Od kiedy trwają kłopoty Justyny, PŚ kobiet zamienił się w norweską monokulturę. Marit Bjorgen wreszcie wygrała TdS, już przed MŚ zapewniła sobie Kryształową Kulę, swoje chwile miały Therese Johaug i Heidi Weng. Wydarzeniem jest, gdy ktoś spoza Norwegii dostanie się na podium (najwięcej razy - już trzy - zrobiła to młoda szwedzka sprinterka Stina Nilsson, pytanie tylko, jak wytrzyma presję mistrzostw u siebie), a norwescy komentatorzy leją krokodyle łzy nad przyszłością kobiecych biegów, jeśli dominacja dalej się utrzyma. Tylko dwie biegaczki potrafiły tej zimy wygrać z Norweżkami w indywidualnym biegu. Szwedki: Jennie Öberg w słabo obsadzonym sprincie w Rybińsku, bez najlepszych Norweżek. I Charlotte Kalla w niedzielę w Östersund: w niemal pełnej obsadzie, w znakomitym stylu, z przewagą ponad pół minuty nad drugą Bjorgen (Norweżka dzień wcześniej wygrała sprint). Kalla startowała w PŚ tylko do Bożego Narodzenia, później robiła sprawdziany w zawodach niższej rangi, z różnym skutkiem.

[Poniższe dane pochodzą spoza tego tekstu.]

-- ==== Sys2Proof/Machine/Control.lean ====
section
/-! DEFINITION. Control transfer and halt: JMP, the sixteen conditional jumps, CALL, RET, HLT (45_control_flow.md R240
to R262). -/

namespace Sys2Proof.Machine

/-- `JMP rel8`, EB rel8 (R241). -/
def execJmpRel8 (rel : Byte) (s : State) : Host.Outcome State Fault Refusal :=
  .next (s.setEip (s.relativeTarget (sext32 rel) 2))

/-- `JMP rel32`, E9 rel32 (R241). -/
def execJmpRel32 (rel : Word) (s : State) : Host.Outcome State Fault Refusal :=
  .next (s.setEip (s.relativeTarget rel 5))

/-- `JO rel8`, 70 rel8 (R244). -/
def execJoRel8 (rel : Byte) (s : State) : Host.Outcome State Fault Refusal :=
  .next (jumpIf .o (sext32 rel) 2 s)

/-- `JNO rel8`, 71 rel8 (R245). -/
def execJnoRel8 (rel : Byte) (s : State) : Host.Outcome State Fault Refusal :=
  .next (jumpIf .no (sext32 rel) 2 s)

/-- `JB rel8`, 72 rel8 (R246). -/
def execJbRel8 (rel : Byte) (s : State) : Host.Outcome State Fault Refusal :=
  .next (jumpIf .b (sext32 rel) 2 s)

/-- `JAE rel8`, 73 rel8 (R247). -/
def execJaeRel8 (rel : Byte) (s : State) : Host.Outcome State Fault Refusal :=
  .next (jumpIf .ae (sext32 rel) 2 s)

/-- `JE rel8`, 74 rel8 (R248). -/
def execJeRel8 (rel : Byte) (s : State) : Host.Outcome State Fault Refusal :=
  .next (jumpIf .e (sext32 rel) 2 s)

/-- `JNE rel8`, 75 rel8 (R249). -/
def execJneRel8 (rel : Byte) (s : State) : Host.Outcome State Fault Refusal :=
  .next (jumpIf .ne (sext32 rel) 2 s)

/-- `JBE rel8`, 76 rel8 (R250). -/
def execJbeRel8 (rel : Byte) (s : State) : Host.Outcome State Fault Refusal :=
  .next (jumpIf .be (sext32 rel) 2 s)

/-- `JA rel8`, 77 rel8 (R251). -/
def execJaRel8 (rel : Byte) (s : State) : Host.Outcome State Fault Refusal :=
  .next (jumpIf .a (sext32 rel) 2 s)

/-- `JS rel8`, 78 rel8 (R252). -/
def execJsRel8 (rel : Byte) (s : State) : Host.Outcome State Fault Refusal :=
  .next (jumpIf .s (sext32 rel) 2 s)

/-- `JNS rel8`, 79 rel8 (R253). -/
def execJnsRel8 (rel : Byte) (s : State) : Host.Outcome State Fault Refusal :=
  .next (jumpIf .ns (sext32 rel) 2 s)

/-- `JP rel8`, 7A rel8 (R254). -/
def execJpRel8 (rel : Byte) (s : State) : Host.Outcome State Fault Refusal :=
  .next (jumpIf .p (sext32 rel) 2 s)

/-- `JNP rel8`, 7B rel8 (R255). -/
def execJnpRel8 (rel : Byte) (s : State) : Host.Outcome State Fault Refusal :=
  .next (jumpIf .np (sext32 rel) 2 s)

/-- `JL rel8`, 7C rel8 (R256). -/
def execJlRel8 (rel : Byte) (s : State) : Host.Outcome State Fault Refusal :=
  .next (jumpIf .l (sext32 rel) 2 s)

/-- `JGE rel8`, 7D rel8 (R257). -/
def execJgeRel8 (rel : Byte) (s : State) : Host.Outcome State Fault Refusal :=
  .next (jumpIf .ge (sext32 rel) 2 s)

/-- `JLE rel8`, 7E rel8 (R258). -/
def execJleRel8 (rel : Byte) (s : State) : Host.Outcome State Fault Refusal :=
  .next (jumpIf .le (sext32 rel) 2 s)

/-- `JG rel8`, 7F rel8 (R259). -/
def execJgRel8 (rel : Byte) (s : State) : Host.Outcome State Fault Refusal :=
  .next (jumpIf .g (sext32 rel) 2 s)

/-- `JO rel32`, 0F 80 rel32 (R244). -/
def execJoRel32 (rel : Word) (s : State) : Host.Outcome State Fault Refusal :=
  .next (jumpIf .o rel 6 s)

/-- `JNO rel32`, 0F 81 rel32 (R245). -/
def execJnoRel32 (rel : Word) (s : State) : Host.Outcome State Fault Refusal :=
  .next (jumpIf .no rel 6 s)

/-- `JB rel32`, 0F 82 rel32 (R246). -/
def execJbRel32 (rel : Word) (s : State) : Host.Outcome State Fault Refusal :=
  .next (jumpIf .b rel 6 s)

/-- `JAE rel32`, 0F 83 rel32 (R247). -/
def execJaeRel32 (rel : Word) (s : State) : Host.Outcome State Fault Refusal :=
  .next (jumpIf .ae rel 6 s)

/-- `JE rel32`, 0F 84 rel32 (R248). -/
def execJeRel32 (rel : Word) (s : State) : Host.Outcome State Fault Refusal :=
  .next (jumpIf .e rel 6 s)

/-- `JNE rel32`, 0F 85 rel32 (R249). -/
def execJneRel32 (rel : Word) (s : State) : Host.Outcome State Fault Refusal :=
  .next (jumpIf .ne rel 6 s)

/-- `JBE rel32`, 0F 86 rel32 (R250). -/
def execJbeRel32 (rel : Word) (s : State) : Host.Outcome State Fault Refusal :=
  .next (jumpIf .be rel 6 s)

/-- `JA rel32`, 0F 87 rel32 (R251). -/
def execJaRel32 (rel : Word) (s : State) : Host.Outcome State Fault Refusal :=
  .next (jumpIf .a rel 6 s)

/-- `JS rel32`, 0F 88 rel32 (R252). -/
def execJsRel32 (rel : Word) (s : State) : Host.Outcome State Fault Refusal :=
  .next (jumpIf .s rel 6 s)

/-- `JNS rel32`, 0F 89 rel32 (R253). -/
def execJnsRel32 (rel : Word) (s : State) : Host.Outcome State Fault Refusal :=
  .next (jumpIf .ns rel 6 s)

/-- `JP rel32`, 0F 8A rel32 (R254). -/
def execJpRel32 (rel : Word) (s : State) : Host.Outcome State Fault Refusal :=
  .next (jumpIf .p rel 6 s)

/-- `JNP rel32`, 0F 8B rel32 (R255). -/
def execJnpRel32 (rel : Word) (s : State) : Host.Outcome State Fault Refusal :=
  .next (jumpIf .np rel 6 s)

/-- `JL rel32`, 0F 8C rel32 (R256). -/
def execJlRel32 (rel : Word) (s : State) : Host.Outcome State Fault Refusal :=
  .next (jumpIf .l rel 6 s)

/-- `JGE rel32`, 0F 8D rel32 (R257). -/
def execJgeRel32 (rel : Word) (s : State) : Host.Outcome State Fault Refusal :=
  .next (jumpIf .ge rel 6 s)

/-- `JLE rel32`, 0F 8E rel32 (R258). -/
def execJleRel32 (rel : Word) (s : State) : Host.Outcome State Fault Refusal :=
  .next (jumpIf .le rel 6 s)

/-- `JG rel32`, 0F 8F rel32 (R259). -/
def execJgRel32 (rel : Word) (s : State) : Host.Outcome State Fault Refusal :=
  .next (jumpIf .g rel 6 s)

/-- `CALL rel32`, E8 rel32 (R260). -/
def execCallRel32 (rel : Word) (s : State) : Host.Outcome State Fault Refusal :=
  .next (pushThen (s.nextEip 5) (fun t => t.setEip (s.relativeTarget rel 5)) s)

/-- `RET`, C3 (R261). -/
def execRet (s : State) : Host.Outcome State Fault Refusal :=
  .next (popThen (fun v t => t.setEip v) s)

/-- `HLT`, F4 (R262). -/
def execHlt (s : State) : Host.Outcome State Fault Refusal :=
  .next (({ s.advance 1 with runState := .halted } : State))

end Sys2Proof.Machine
end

Co to oznacza przed MŚ? Tylko tyle, że Szwedzi czekają na nie w lepszych nastrojach, w mediach pełno Kalli, która była już mistrzynią olimpijską, ale w MŚ indywidualnego złota nie zdobyła. Jednak Polacy w takich samych nastrojach czekali na Val di Fiemme, gdy Justyna Kowalczyk w ostatnim PŚ przed MŚ wygrała sprint, na 10 km była druga, a Marit Bjorgen po porażce w sprincie wycofała się z tego drugiego biegu. Kilka dni później na mistrzostwach Bjorgen robiła z rywalkami, co chciała.

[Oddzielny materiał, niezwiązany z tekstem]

-- ==== Sys2Proof/Machine/Move.lean ====
section
/-! DEFINITION. Data movement, NOP and the stack instructions: MOV, NOP, PUSH, POP (43_data_movement.md R220 to R224,
44_stack.md R230 to R232). -/

namespace Sys2Proof.Machine

/-- `MOV r/m32, r32`, 89 ModRM disp (R221). -/
def execMovRmR (rm : RM) (r : Reg) (s : State) : Host.Outcome State Fault Refusal :=
  .next (moveOperand (rmOperand rm) (.reg r) (lenM rm) s)

/-- `MOV r32, r/m32`, 8B ModRM disp (R221). -/
def execMovRRm (r : Reg) (rm : RM) (s : State) : Host.Outcome State Fault Refusal :=
  .next (moveOperand (.reg r) (rmOperand rm) (lenM rm) s)

/-- `MOV r32, imm32`, B8+r imm32 (R221). -/
def execMovRImm32 (r : Reg) (imm : Word) (s : State) : Host.Outcome State Fault Refusal :=
  .next (moveOperand (.reg r) (.imm imm) 5 s)

/-- `MOV r/m32, imm32`, C7 /0 ModRM disp imm32 (R221). -/
def execMovRmImm32 (rm : RM) (imm : Word) (s : State) : Host.Outcome State Fault Refusal :=
  .next (moveOperand (rmOperand rm) (.imm imm) (lenMI32 rm) s)

/-- `NOP`, 90 (R224). -/
def execNop (s : State) : Host.Outcome State Fault Refusal :=
  .next (s.advance 1)

/-- The source of a PUSH is read before `esp` changes, so `push esp` pushes the old value (R231, D27). -/
def pushValue (v : Word) (len : Nat) (s : State) : State := pushThen v (fun t => t.advance len) s

/-- `PUSH r32`, 50+r (R231). -/
def execPushR (r : Reg) (s : State) : Host.Outcome State Fault Refusal :=
  .next (pushValue (s.reg r) 1 s)

/-- `PUSH imm32`, 68 imm32 (R231). -/
def execPushImm32 (imm : Word) (s : State) : Host.Outcome State Fault Refusal :=
  .next (pushValue imm 5 s)

/-- `PUSH imm8`, 6A imm8 (R231). -/
def execPushImm8 (imm : Byte) (s : State) : Host.Outcome State Fault Refusal :=
  .next (pushValue (sext32 imm) 2 s)

/-- The destination of a POP is written after the increment, so `pop esp` leaves the loaded value (R232, D27). -/
def popInto (r : Reg) (len : Nat) (s : State) : State := popThen (fun v t => (t.setReg r v).advance len) s

/-- `POP r32`, 58+r (R232). -/
def execPopR (r : Reg) (s : State) : Host.Outcome State Fault Refusal :=
  .next (popInto r 1 s)

end Sys2Proof.Machine
end

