-- ==== Sys2Proof/Certificates/Slice0/Obligations.lean ====
section
/-! DEFINITION. The statements for the provers, from the numbered rules of spec/. -/

open Sys2Proof Sys2Proof.Machine

namespace Sys2Proof.Machine

/-! ### Shapes shared by several statements -/

/-- What the rules of a two-operand ALU instruction say (41_arith_logic.md R180): the five encodings; with both operands
readable, that the instruction completes with the given effect; with one outside the memory, that `OutOfBoundsError` is
taken with nothing written. -/
def TwoOperandRule (op : AluOp) (rmR rRm eaxImm : Byte) (digit : BitVec 3)
    (effect : State → Operand → Word → Word → State → Prop) : Prop :=
  (∀ rm r, encode (aluRmR op rm r) = rmR :: encodeRM rm r.number) ∧
  (∀ r rm, encode (aluRRm op r rm) = rRm :: encodeRM rm r.number) ∧
  (∀ imm, encode (aluEaxImm32 op imm) = eaxImm :: bytesOfWord imm) ∧
  (∀ rm imm, encode (aluRmImm32 op rm imm) = 0x81 :: (encodeRM rm digit ++ bytesOfWord imm)) ∧
  (∀ rm imm, encode (aluRmImm8 op rm imm) = 0x83 :: (encodeRM rm digit ++ [imm])) ∧
  (∀ i dst src s a b, aluForm i = some (op, dst, src) → s.mem.wf → s.readOp dst = .ok a → s.readOp src = .ok b →
    CompletesWith i s (effect s dst a b)) ∧
  (∀ i dst src s, aluForm i = some (op, dst, src) → ¬ Accessible s dst ∨ ¬ Accessible s src →
    exec i s = .next (faultedWith s .outOfBounds))

/-- What the rules of a one-operand instruction say of a form: with its operand readable it completes with the given
effect; with it outside the memory `OutOfBoundsError` is taken with nothing written (42_unary_shift.md R200). -/
def OneOperandRule (op : UnaryOp) (effect : State → Operand → Word → State → Prop) : Prop :=
  (∀ i dst s a, unaryForm i = some (op, dst) → s.mem.wf → s.readOp dst = .ok a → CompletesWith i s (effect s dst a)) ∧
  (∀ i dst s, unaryForm i = some (op, dst) → ¬ Accessible s dst → exec i s = .next (faultedWith s .outOfBounds))

/-- What the rules of a shift say (42_unary_shift.md R205, R206): the three encodings; for a masked count of 0, that
only `eip` changes; for a count of 1 to 31, that it completes with the given effect; and for an operand outside the
memory, whatever the count, that `OutOfBoundsError` is taken with nothing written. -/
def ShiftRule (op : ShiftOp) (digit : BitVec 3) (effect : State → Operand → Word → Nat → State → Prop) : Prop :=
  (∀ rm, encode (shiftRm1 op rm) = 0xD1 :: encodeRM rm digit) ∧
  (∀ rm imm, encode (shiftRmImm8 op rm imm) = 0xC1 :: (encodeRM rm digit ++ [imm])) ∧
  (∀ rm, encode (shiftRmCl op rm) = 0xD3 :: encodeRM rm digit) ∧
  (∀ i dst s a, shiftForm s i = some (op, dst, 0) → s.readOp dst = .ok a →
    exec i s = .next { s with eip := BitVec.ofNat 32 (s.eip.toNat + (encode i).length) }) ∧
  (∀ i dst s a c, shiftForm s i = some (op, dst, c) → c ≠ 0 → s.mem.wf → s.readOp dst = .ok a →
    CompletesWith i s (effect s dst a c)) ∧
  (∀ i dst s c, shiftForm s i = some (op, dst, c) → ¬ Accessible s dst →
    exec i s = .next (faultedWith s .outOfBounds))

/-- What the rule of a conditional jump says (45_control_flow.md R242): its two encodings, and for every state that the
jump goes to `next` plus the signed offset when the flags say so and to `next` otherwise, with nothing else changed. -/
def JumpRule (short : Byte → Instr) (near : Word → Instr) (cc : Nat) (taken : Word → Bool) : Prop :=
  (∀ rel, encode (short rel) = [BitVec.ofNat 8 (0x70 + cc), rel]) ∧
  (∀ rel, encode (near rel) = 0x0F :: BitVec.ofNat 8 (0x80 + cc) :: bytesOfWord rel) ∧
  (∀ rel s, exec (short rel) s =
    .next { s with eip := BitVec.ofInt 32 (if taken s.eflags then s.eip.toNat + 2 + rel.toInt else s.eip.toNat + 2) }) ∧
  (∀ rel s, exec (near rel) s =
    .next { s with eip := BitVec.ofInt 32 (if taken s.eflags then s.eip.toNat + 6 + rel.toInt else s.eip.toNat + 6) })

/-- The first bytes of the one-byte opcode map, the escape `0F` among them (30_encoding.md R108). -/
def admittedFirstBytes : List Nat :=
  [0x01, 0x09, 0x11, 0x19, 0x21, 0x29, 0x31, 0x39] ++ [0x03, 0x0B, 0x13, 0x1B, 0x23, 0x2B, 0x33, 0x3B] ++
  [0x05, 0x0D, 0x15, 0x1D, 0x25, 0x2D, 0x35, 0x3D] ++ [0x0F] ++ List.range' 0x40 32 ++ [0x68, 0x6A] ++
  List.range' 0x70 16 ++ [0x81, 0x83, 0x85, 0x89, 0x8B, 0x90, 0xA9] ++ List.range' 0xB8 8 ++
  [0xC1, 0xC3, 0xC7, 0xD1, 0xD3, 0xE8, 0xE9, 0xEB, 0xF4, 0xF7, 0xFF]

/-- The digits the group opcodes admit (30_encoding.md R115). -/
def admittedDigits : List (Nat × List Nat) :=
  [(0xC1, [4, 5, 7]), (0xD1, [4, 5, 7]), (0xD3, [4, 5, 7]), (0xC7, [0]), (0xF7, [0, 2, 3]), (0xFF, [0, 1])]

/-- The first bytes whose format has a ModRM byte (30_encoding.md R101, R108). -/
def modRMFirstBytes : List Nat :=
  [0x01, 0x09, 0x11, 0x19, 0x21, 0x29, 0x31, 0x39] ++ [0x03, 0x0B, 0x13, 0x1B, 0x23, 0x2B, 0x33, 0x3B] ++
  [0x81, 0x83, 0x85, 0x89, 0x8B, 0xC1, 0xC7, 0xD1, 0xD3, 0xF7, 0xFF]

/-- The formats of an instruction (30_encoding.md R101). -/
inductive Format where
  | op | opR | opRI32 | opI8 | opI32 | opRel8 | opRel32 | escRel32 | opM | opMI8 | opMI32
  deriving DecidableEq, Repr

Już w dwóch poprzednich MŚ Norweżki zdobyły po pięć z sześciu złotych medali, przegrywając i w Oslo w 2011 r., i w Val di Fiemme w 2013 r. tylko drużynowe sprinty. Dlatego w Falun jakiekolwiek złoto wyrwane im w indywidualnym biegu będzie sukcesem reszty świata.

Biegi na MŚ w Falun:

Czwartek (19 lutego): Sprint techniką klasyczną (eliminacje 13, finały 15.15). Sobota (21 lutego): Bieg łączony na 15 km (13). Niedziela (22 lutego): Sprint drużynowy techniką dowolną (eliminacje 10, finały 12). Wtorek (24 lutego): Bieg na 10 km techniką dowolną (13.30). Czwartek (26 lutego): Sztafeta 4 x 5 km (13.30). Sobota (28 lutego): Bieg na 30 km techniką klasyczną (13).